▶ Task to complete:
Your answer is a number only: how many lines in the data below contain "List"?

╭─ Material for the task

-- ==== Sys2Proof/Machine/Types.lean ====
section
/-! DEFINITION. The plain data that the state and the commands of the GK9 are made of. -/

namespace Sys2Proof

/-- An access path to the registers (spec/18): the PCIe endpoint, the QSPI target, or host-channel session i. -/
inductive Path where
  | pcie
  | qspi
  | sess (i : Nat)
  /-- Tunnelled accesses of another device (R434), by its address. -/
  | tun (src : Nat)
  /-- The debug access port (R483). -/
  | debug
deriving DecidableEq, Repr

/-- The common header fields of a received PTP message that the slave uses (R322, R323): version, domain, sender's
clockIdentity and port number, sequence number, correctionField in 2^−16 ns, logMessageInterval. -/
structure PtpHdr where
  version : Nat
  domain : Nat
  clock : Nat
  port : Nat
  seq : Nat
  corr : Int
  logInt : Int
deriving DecidableEq, Repr

/-- The grandmaster data of an Announce (R323), in the order in which the data set comparison reads them. -/
structure PtpData where
  prio1 : Nat
  cls : Nat
  accuracy : Nat
  variance : Nat
  prio2 : Nat
  gmId : Nat
  steps : Nat
deriving DecidableEq, Repr

/-- What reading an encoder brings (R261, R263): the data line high before the first edge, the word, the data line low at the zero
check. -/
structure EncWord where
  idle : Bool
  word : Nat
  zero : Bool
deriving DecidableEq, Repr

/-- What one channel measures at an epoch (R142, R143): channel, transmit second, whole chips, chip fraction, carrier phase in 2^−16
cycle without the half-cycle correction of R140, Doppler in mHz. -/
structure GnsMeas where
  c : Nat
  tx : Nat
  ci : Nat
  cf : Nat
  phase : Int
  dop : Int
deriving DecidableEq, Repr

/-- What a navigation word brings (R137, R140, R145): bit or secondary-code synchronisation, the message preamble and whether the
polarity is inverted, the transmit second and the whole chips within it, an ephemeris or an almanac entry with its issue of data, the Klobuchar and UTC parameters,
an SBAS type-9 message. -/
inductive NavWord where
  | sync
  | preamble (inverted : Bool)
  | tow (sec : Nat) (ci : Nat)
  | eph (iod : Nat) (words : List Nat)
  | alm (prn : Nat) (iod : Nat) (words : List Nat)
  | iono (words : List Nat)
  | range (words : List Nat)
deriving DecidableEq, Repr

/-- The area of SRAM that holds an uncorrectable word, with what R364 needs to act (R364, R373, R374, R376, R378): lane memory read
by a job, OCE memory, FIR memory of a channel (none: the shared datapath), an intake slot, a tracking channel, a position channel's
sample, a received or a sent Ethernet frame, a received CAN frame or a transmit buffer, a block of an open journal record, an input
that no block holds yet, a final record by slot, the snapshot of a cycle, a checkpoint buffer, configuration memory, host memory. -/
inductive UeArea where
  | lane (lane : Nat) (j : Nat) (n : Nat)
  | oce (n : Nat)
  | fir (n : Nat) (ch : Option Nat)
  | slot (i : Nat)
  | track (c : Nat)
  | position (e : Nat) (n : Nat)
  | ethRx (p : Nat)
  | ethTx (p : Nat)
  | canRx (c : Nat)
  | canTx (c : Nat) (b : Nat)
  | block (n : Nat) (typ : Nat)
  | input (n : Nat) (unit : Nat) (index : Nat)
  | record (slot : Nat)
  | snapshot (n : Nat)
  | checkpoint (k : Nat)
  | config
  | host
deriving DecidableEq, Repr

end Sys2Proof

namespace Sys2Proof.Machine

open Sys2Proof

/-- One incident entry (R513) before it has a number: corrected time of the event (2^−16 ns units, 0 while UNSET), cycle number
(none outside any), condition code, source word, detail. -/
structure Incident where
  time : Nat
  cyc : Option Nat
  code : Nat
  source : Nat
  detail : Nat
deriving DecidableEq, Repr

/-- The incident log (R513 to R518). Entry numbers run modulo 2^32. -/
structure LogSt where
  /-- Entries on the die, newest first, each with its ISEQ. -/
  held : List (Nat × Incident)
  /-- The ISEQ the next entry takes. -/
  next : Nat
  /-- How many of the newest entries are not yet free. -/
  fill : Nat
  /-- How many of the newest entries are not yet acknowledged. -/
  unacked : Nat
  /-- How many of the newest entries are not yet in the NAND incident ring. -/
  unmirrored : Nat
  /-- Entries lost in the present LOG_FULL run. -/
  lostRun : Nat
  /-- The NAND incident ring, newest first. -/
  ring : List (Nat × Incident)
  /-- Index, from 0, of the next word REC_LOG_RD_DATA returns within its entry. -/
  rdWord : Nat
deriving DecidableEq, Repr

╰─

▶ Answer for this exercise:
6